/-! ## The rows of the table -/

/-- The mask and the match of an instruction's row of spec/opcode_table.json: the decoded bits and their values. -/
def Instr.row : Instr → Word × Word
  | .lb _ _ _ => (0xFC000000, 0x80000000)
  | .lh _ _ _ => (0xFC000000, 0x84000000)
  | .lwl _ _ _ => (0xFC000000, 0x88000000)
  | .lw _ _ _ => (0xFC000000, 0x8C000000)
  | .lbu _ _ _ => (0xFC000000, 0x90000000)
  | .lhu _ _ _ => (0xFC000000, 0x94000000)
  | .lwr _ _ _ => (0xFC000000, 0x98000000)
  | .lwu _ _ _ => (0xFC000000, 0x9C000000)
  | .sb _ _ _ => (0xFC000000, 0xA0000000)
  | .sh _ _ _ => (0xFC000000, 0xA4000000)
  | .swl _ _ _ => (0xFC000000, 0xA8000000)
  | .sw _ _ _ => (0xFC000000, 0xAC000000)
  | .sdl _ _ _ => (0xFC000000, 0xB0000000)
  | .sdr _ _ _ => (0xFC000000, 0xB4000000)
  | .swr _ _ _ => (0xFC000000, 0xB8000000)
  | .ll _ _ _ => (0xFC000000, 0xC0000000)
  | .lld _ _ _ => (0xFC000000, 0xD0000000)
  | .ld _ _ _ => (0xFC000000, 0xDC000000)
  | .ldl _ _ _ => (0xFC000000, 0x68000000)
  | .ldr _ _ _ => (0xFC000000, 0x6C000000)
  | .sc _ _ _ => (0xFC000000, 0xE0000000)
  | .scd _ _ _ => (0xFC000000, 0xF0000000)
  | .sd _ _ _ => (0xFC000000, 0xFC000000)
  | .cache _ _ _ => (0xFC000000, 0xBC000000)
  | .lwc1 _ _ _ => (0xFC000000, 0xC4000000)
  | .ldc1 _ _ _ => (0xFC000000, 0xD4000000)
  | .swc1 _ _ _ => (0xFC000000, 0xE4000000)
  | .sdc1 _ _ _ => (0xFC000000, 0xF4000000)
  | .lwc2 _ _ _ => (0xFC000000, 0xC8000000)
  | .ldc2 _ _ _ => (0xFC000000, 0xD8000000)
  | .swc2 _ _ _ => (0xFC000000, 0xE8000000)
  | .sdc2 _ _ _ => (0xFC000000, 0xF8000000)
  | .addi _ _ _ => (0xFC000000, 0x20000000)
  | .addiu _ _ _ => (0xFC000000, 0x24000000)
  | .slti _ _ _ => (0xFC000000, 0x28000000)
  | .sltiu _ _ _ => (0xFC000000, 0x2C000000)
  | .andi _ _ _ => (0xFC000000, 0x30000000)
  | .ori _ _ _ => (0xFC000000, 0x34000000)
  | .xori _ _ _ => (0xFC000000, 0x38000000)
  | .daddi _ _ _ => (0xFC000000, 0x60000000)
  | .daddiu _ _ _ => (0xFC000000, 0x64000000)
  | .lui _ _ => (0xFC000000, 0x3C000000)
  | .add _ _ _ => (0xFC00003F, 0x00000020)
  | .addu _ _ _ => (0xFC00003F, 0x00000021)
  | .sub _ _ _ => (0xFC00003F, 0x00000022)
  | .subu _ _ _ => (0xFC00003F, 0x00000023)
  | .and _ _ _ => (0xFC00003F, 0x00000024)
  | .or _ _ _ => (0xFC00003F, 0x00000025)
  | .xor _ _ _ => (0xFC00003F, 0x00000026)
  | .nor _ _ _ => (0xFC00003F, 0x00000027)
  | .slt _ _ _ => (0xFC00003F, 0x0000002A)
  | .sltu _ _ _ => (0xFC00003F, 0x0000002B)
  | .dadd _ _ _ => (0xFC00003F, 0x0000002C)
  | .daddu _ _ _ => (0xFC00003F, 0x0000002D)
  | .dsub _ _ _ => (0xFC00003F, 0x0000002E)
  | .dsubu _ _ _ => (0xFC00003F, 0x0000002F)
  | .sllv _ _ _ => (0xFC00003F, 0x00000004)
  | .srlv _ _ _ => (0xFC00003F, 0x00000006)
  | .srav _ _ _ => (0xFC00003F, 0x00000007)
  | .dsllv _ _ _ => (0xFC00003F, 0x00000014)
  | .dsrlv _ _ _ => (0xFC00003F, 0x00000016)
  | .dsrav _ _ _ => (0xFC00003F, 0x00000017)
  | .sll _ _ _ => (0xFC00003F, 0x00000000)
  | .srl _ _ _ => (0xFC00003F, 0x00000002)
  | .sra _ _ _ => (0xFC00003F, 0x00000003)
  | .dsll _ _ _ => (0xFC00003F, 0x00000038)
  | .dsrl _ _ _ => (0xFC00003F, 0x0000003A)
  | .dsra _ _ _ => (0xFC00003F, 0x0000003B)
  | .dsll32 _ _ _ => (0xFC00003F, 0x0000003C)
  | .dsrl32 _ _ _ => (0xFC00003F, 0x0000003E)
  | .dsra32 _ _ _ => (0xFC00003F, 0x0000003F)
  | .mult _ _ => (0xFC00003F, 0x00000018)
  | .multu _ _ => (0xFC00003F, 0x00000019)
  | .div _ _ => (0xFC00003F, 0x0000001A)
  | .divu _ _ => (0xFC00003F, 0x0000001B)
  | .dmult _ _ => (0xFC00003F, 0x0000001C)
  | .dmultu _ _ => (0xFC00003F, 0x0000001D)
  | .ddiv _ _ => (0xFC00003F, 0x0000001E)
  | .ddivu _ _ => (0xFC00003F, 0x0000001F)
  | .mfhi _ => (0xFC00003F, 0x00000010)
  | .mthi _ => (0xFC00003F, 0x00000011)
  | .mflo _ => (0xFC00003F, 0x00000012)
  | .mtlo _ => (0xFC00003F, 0x00000013)
  | .jr _ => (0xFC00003F, 0x00000008)
  | .jalr _ _ => (0xFC00003F, 0x00000009)
  | .syscall _ => (0xFC00003F, 0x0000000C)
  | .break_ _ => (0xFC00003F, 0x0000000D)
  | .sync => (0xFC00003F, 0x0000000F)
  | .tge _ _ _ => (0xFC00003F, 0x00000030)
  | .tgeu _ _ _ => (0xFC00003F, 0x00000031)
  | .tlt _ _ _ => (0xFC00003F, 0x00000032)
  | .tltu _ _ _ => (0xFC00003F, 0x00000033)
  | .teq _ _ _ => (0xFC00003F, 0x00000034)
  | .tne _ _ _ => (0xFC00003F, 0x00000036)
  | .mad _ _ => (0xFC00003F, 0x70000000)
  | .madu _ _ => (0xFC00003F, 0x70000001)
  | .mul _ _ _ => (0xFC00003F, 0x70000002)
  | .j _ => (0xFC000000, 0x08000000)
  | .jal _ => (0xFC000000, 0x0C000000)
  | .beq _ _ _ => (0xFC000000, 0x10000000)
  | .bne _ _ _ => (0xFC000000, 0x14000000)
  | .beql _ _ _ => (0xFC000000, 0x50000000)
  | .bnel _ _ _ => (0xFC000000, 0x54000000)
  | .blez _ _ => (0xFC000000, 0x18000000)
  | .bgtz _ _ => (0xFC000000, 0x1C000000)
  | .blezl _ _ => (0xFC000000, 0x58000000)
  | .bgtzl _ _ => (0xFC000000, 0x5C000000)
  | .bltz _ _ => (0xFC1F0000, 0x04000000)
  | .bgez _ _ => (0xFC1F0000, 0x04010000)
  | .bltzl _ _ => (0xFC1F0000, 0x04020000)
  | .bgezl _ _ => (0xFC1F0000, 0x04030000)
  | .bltzal _ _ => (0xFC1F0000, 0x04100000)
  | .bgezal _ _ => (0xFC1F0000, 0x04110000)
  | .bltzall _ _ => (0xFC1F0000, 0x04120000)
  | .bgezall _ _ => (0xFC1F0000, 0x04130000)
  | .tgei _ _ => (0xFC1F0000, 0x04080000)
  | .tgeiu _ _ => (0xFC1F0000, 0x04090000)
  | .tlti _ _ => (0xFC1F0000, 0x040A0000)
  | .tltiu _ _ => (0xFC1F0000, 0x040B0000)
  | .teqi _ _ => (0xFC1F0000, 0x040C0000)
  | .tnei _ _ => (0xFC1F0000, 0x040E0000)
  | .bc1f _ => (0xFFFF0000, 0x45000000)
  | .bc1t _ => (0xFFFF0000, 0x45010000)
  | .bc1fl _ => (0xFFFF0000, 0x45020000)
  | .bc1tl _ => (0xFFFF0000, 0x45030000)
  | .mfc0 _ _ => (0xFFE00000, 0x40000000)
  | .dmfc0 _ _ => (0xFFE00000, 0x40200000)
  | .mtc0 _ _ => (0xFFE00000, 0x40800000)
  | .dmtc0 _ _ => (0xFFE00000, 0x40A00000)
  | .eret => (0xFE00003F, 0x42000018)
  | .wait => (0xFE00003F, 0x42000020)
  | .tlbr => (0xFE00003F, 0x42000001)
  | .tlbwi => (0xFE00003F, 0x42000002)
  | .tlbwr => (0xFE00003F, 0x42000006)
  | .tlbp => (0xFE00003F, 0x42000008)
  | .addS _ _ _ => (0xFFE0003F, 0x46000000)
  | .subS _ _ _ => (0xFFE0003F, 0x46000001)
  | .mulS _ _ _ => (0xFFE0003F, 0x46000002)
  | .divS _ _ _ => (0xFFE0003F, 0x46000003)
  | .sqrtS _ _ => (0xFFE0003F, 0x46000004)
  | .absS _ _ => (0xFFE0003F, 0x46000005)
  | .movS _ _ => (0xFFE0003F, 0x46000006)
  | .negS _ _ => (0xFFE0003F, 0x46000007)
  | .roundWS _ _ => (0xFFE0003F, 0x4600000C)
  | .truncWS _ _ => (0xFFE0003F, 0x4600000D)
  | .ceilWS _ _ => (0xFFE0003F, 0x4600000E)
  | .floorWS _ _ => (0xFFE0003F, 0x4600000F)
  | .cvtWS _ _ => (0xFFE0003F, 0x46000024)
  | .cvtSW _ _ => (0xFFE0003F, 0x46800020)
  | .roundLS _ _ => (0xFFE0003F, 0x46000008)
  | .truncLS _ _ => (0xFFE0003F, 0x46000009)
  | .ceilLS _ _ => (0xFFE0003F, 0x4600000A)
  | .floorLS _ _ => (0xFFE0003F, 0x4600000B)
  | .cvtDS _ _ => (0xFFE0003F, 0x46000021)
  | .cvtLS _ _ => (0xFFE0003F, 0x46000025)
  | .cFS _ _ => (0xFFE0003F, 0x46000030)
  | .cUnS _ _ => (0xFFE0003F, 0x46000031)
  | .cEqS _ _ => (0xFFE0003F, 0x46000032)
  | .cUeqS _ _ => (0xFFE0003F, 0x46000033)
  | .cOltS _ _ => (0xFFE0003F, 0x46000034)
  | .cUltS _ _ => (0xFFE0003F, 0x46000035)
  | .cOleS _ _ => (0xFFE0003F, 0x46000036)
  | .cUleS _ _ => (0xFFE0003F, 0x46000037)
  | .cSfS _ _ => (0xFFE0003F, 0x46000038)
  | .cNgleS _ _ => (0xFFE0003F, 0x46000039)
  | .cSeqS _ _ => (0xFFE0003F, 0x4600003A)
  | .cNglS _ _ => (0xFFE0003F, 0x4600003B)
  | .cLtS _ _ => (0xFFE0003F, 0x4600003C)
  | .cNgeS _ _ => (0xFFE0003F, 0x4600003D)
  | .cLeS _ _ => (0xFFE0003F, 0x4600003E)
  | .cNgtS _ _ => (0xFFE0003F, 0x4600003F)
  | .mfc1 _ _ => (0xFFE00000, 0x44000000)
  | .dmfc1 _ _ => (0xFFE00000, 0x44200000)
  | .cfc1 _ _ => (0xFFE00000, 0x44400000)
  | .mtc1 _ _ => (0xFFE00000, 0x44800000)
  | .dmtc1 _ _ => (0xFFE00000, 0x44A00000)
  | .ctc1 _ _ => (0xFFE00000, 0x44C00000)
  | .cop1Other _ _ _ _ _ => (0xFE000000, 0x46000000)
  | .cop2 _ => (0xFC000000, 0x48000000)
  | .cop3 _ => (0xFC000000, 0x4C000000)

/-! ## The table's numbering of bits -/

/-- The instruction decoded from the table's `nbits` low bits of `w`, the bits above them zero (32 bits is the one
length, R250). -/
def decodeTableWord (nbits w : Nat) : Option Instr :=
  match decode (BitVec.ofNat 32 (w % 2 ^ nbits)) with
  | .ok i => some i
  | .error _ => none

end Sys2Proof
end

####

_Problem_
Wherever the string "nbits" occurs in a line of the listing above, count that line, and report only the total.

_Result of the task_
3